Restate the data that follows exactly as it stands, beginning with the first line and ending with the line that contains "(keeps_withDue (keeps_refl s)).toStays)".

Stored data entries:
◆ ◆ ◆ ◆ ◆

/-- Every event that can come due keeps what everything within a boundary keeps. -/
theorem stays_takeDue {s0 s : State} (d : Due) (h : Stays s0 s) : Stays s0 (takeDue d s) := by
  by_cases n : ∃ p, d = .requestTimeout p
  · obtain ⟨p, rfl⟩ := n
    exact stays_requestTimesOut p h
  · exact h.trans (keeps_takeDue d (fun p e => n ⟨p, e⟩) (keeps_refl s)).toStays

theorem stays_takeOne {s0 s : State} (k : DueKind) (h : Stays s0 s) : Stays s0 (takeOne k s) := by
  unfold takeOne
  split
  · exact h
  · exact stays_takeDue _ (h.trans (keeps_withDue (keeps_refl s)).toStays)

theorem stays_takeKind {s0 s : State} (k : DueKind) (h : Stays s0 s) : Stays s0 (takeKind k s) :=
  stays_takeOne k (h.trans (keeps_takeBefore k (keeps_refl s)).toStays)

theorem stays_drain {s0 s : State} (keep : DueKind → Bool) (n : Nat) (h : Stays s0 s) : Stays s0 (drain keep n s) := by
  induction n generalizing s with
  | zero => exact h
  | succ n ih =>
    unfold drain
    split
    · exact h
    · exact ih (stays_takeKind _ h)

/-- The events a boundary names first keep what everything within a boundary keeps. -/
theorem stays_takeKinds {s0 : State} (ks : List DueKind) : ∀ {s : State}, Stays s0 s →
    Stays s0 (ks.foldl (fun s k => takeKind k s) s) := by
  induction ks with
  | nil => intro s h; exact h
  | cons k ks ih => intro s h; exact ih (stays_takeKind k h)

/-! ### Boundaries and resets -/

@[simp] theorem keeps_firstSampling {s0 s : State} (b : State) (h : Keeps s0 s) : Keeps s0 (firstSampling b s) := by
  unfold firstSampling
  split
  · exact h
  · exact keeps_judgeKey (keeps_clockFirst h)

/-- A boundary's counts change no line's state. -/
theorem tick_state (r : Line) (ring loop : Level) : (r.tick ring loop).state = r.state := by
  unfold Line.tick
  dsimp only
  split <;> rfl

/-- What a boundary does at once: its number, the blocks of the period, and the invariant. -/
theorem latch_spec (i : PeriodInput) (s : State) :
    (latch i s).pending = s.pending ∧ (latch i s).boundaryNo = s.boundaryNo + 1 ∧
    (latch i s).audio.prev = s.audio.cur ∧ (latch i s).audio.cur.inputs = formInputs i ∧
    (∀ p, ((latch i s).port p).init = (s.port p).init) ∧ (Inv s → Inv (latch i s)) := by
  obtain ⟨s1, e, k⟩ : ∃ s1 : State, (Keeps s1 (latch i s)) ∧
      (s1.pending = s.pending ∧ s1.boundaryNo = s.boundaryNo + 1 ∧ s1.audio.prev = s.audio.cur ∧
       s1.audio.cur.inputs = formInputs i ∧ (∀ p, (s1.port p).init = (s.port p).init) ∧ (Inv s → Inv s1)) := by
    refine ⟨_, keeps_withDue (keeps_refl _), rfl, rfl, rfl, rfl, ?_, ?_⟩
    · intro p
      cases p
      · show (Port.tick s.pi.a).init = _
        unfold Port.tick
        split <;> rfl
      · show (Port.tick s.pi.b).init = _
        unfold Port.tick
        split <;> rfl
      · show (Port.tick s.pi.c).init = _
        unfold Port.tick
        split <;> rfl
    · intro inv
      refine { inv with clock := ⟨?_, inv.clock.2⟩, lines := inv.lines.of_states rfl rfl rfl fun l => ?_
                        site := inv.site.of_eq rfl rfl rfl rfl }
      swap
      · cases l <;> exact tick_state _ _ _
      show (if _ then _ else _) < _
      split
      · exact inv.clock.1
      · exact clockAfter_lt _ inv.clock.1
  exact ⟨e.pending.trans k.1, e.boundaryNo.trans k.2.1, e.prev.trans k.2.2.1, e.inputs.trans k.2.2.2.1,
    fun p => (e.init p).trans (k.2.2.2.2.1 p), fun inv => e.inv (k.2.2.2.2.2 inv)⟩

/-- A port reset by its init pin keeps the invariant. -/
theorem inv_portInit (p : PortId) (l : Level) (s : State) (h : Inv s) : Inv (portInit p l s) := by
  have port (v : Port) : Inv (s.withPort p v) := { h with }
  unfold portInit
  split
  · exact (stays_resetPort p (stays_refl _)).inv (port _)
  · exact port _

theorem portInit_pending (p : PortId) (l : Level) (s : State) :
    (portInit p l s).pending = s.pending ∧ (portInit p l s).boundaryNo = s.boundaryNo := by
  unfold portInit
  split
  · exact ⟨(stays_resetPort p (stays_refl _)).pending, (stays_resetPort p (stays_refl _)).boundaryNo⟩
  · exact ⟨rfl, rfl⟩

/-- The chip reset's values keep the invariant. -/
theorem inv_resetValues {s : State} (k : Inv s) : Inv (resetValues s) where
  clock := ⟨k.clock.1, fun _ e => by cases e⟩
  stack := (⟨List.Perm.refl _, by decide, by decide, by decide⟩ : StackSound ({} : AIR))
  cue := (⟨Nat.zero_le _, List.nodup_nil, fun _ h => (List.not_mem_nil h).elim, by decide, by decide⟩ : CueSound ({} : CUE))
  lines := LinesSound.init
  ring := RingSound.reset k.ring
  alerts := Nat.zero_le _
  known := Nat.zero_le _
  commands := Nat.zero_le _
  log := k.log
  delay := DelaySound.init _
  site := .init rfl rfl rfl

/-- The chip reset keeps the invariant. -/
theorem inv_chipReset (s : State) (h : Inv s) : Inv (chipReset s) :=
  (keeps_logEntry _ _ _ (keeps_refl (resetValues (clockFirst s)))).inv
    (inv_resetValues ((keeps_clockFirst (keeps_refl s)).inv h))

/-- The chip reset brings no boundary and touches no queue of commands. -/
theorem chipReset_pending (s : State) :
    (chipReset s).pending = s.pending ∧ (chipReset s).boundaryNo = s.boundaryNo ∧ (chipReset s).audio.prev = s.audio.prev ∧
    (chipReset s).audio.cur.inputs = s.audio.cur.inputs := by
  have clock := keeps_clockFirst (keeps_refl s)
  have last : Keeps (resetValues (clockFirst s)) (chipReset s) := keeps_logEntry _ _ _ (keeps_refl _)
  exact ⟨last.pending.trans clock.pending, last.boundaryNo.trans clock.boundaryNo, last.prev.trans clock.prev,
    last.inputs.trans clock.inputs⟩

end Sys2Proof.Machine
end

◆ ◆ ◆ ◆ ◆

*Result of the task*.
/-- Every event that can come due keeps what everything within a boundary keeps. -/
theorem stays_takeDue {s0 s : State} (d : Due) (h : Stays s0 s) : Stays s0 (takeDue d s) := by
  by_cases n : ∃ p, d = .requestTimeout p
  · obtain ⟨p, rfl⟩ := n
    exact stays_requestTimesOut p h
  · exact h.trans (keeps_takeDue d (fun p e => n ⟨p, e⟩) (keeps_refl s)).toStays

theorem stays_takeOne {s0 s : State} (k : DueKind) (h : Stays s0 s) : Stays s0 (takeOne k s) := by
  unfold takeOne
  split
  · exact h
  · exact stays_takeDue _ (h.trans (keeps_withDue (keeps_refl s)).toStays)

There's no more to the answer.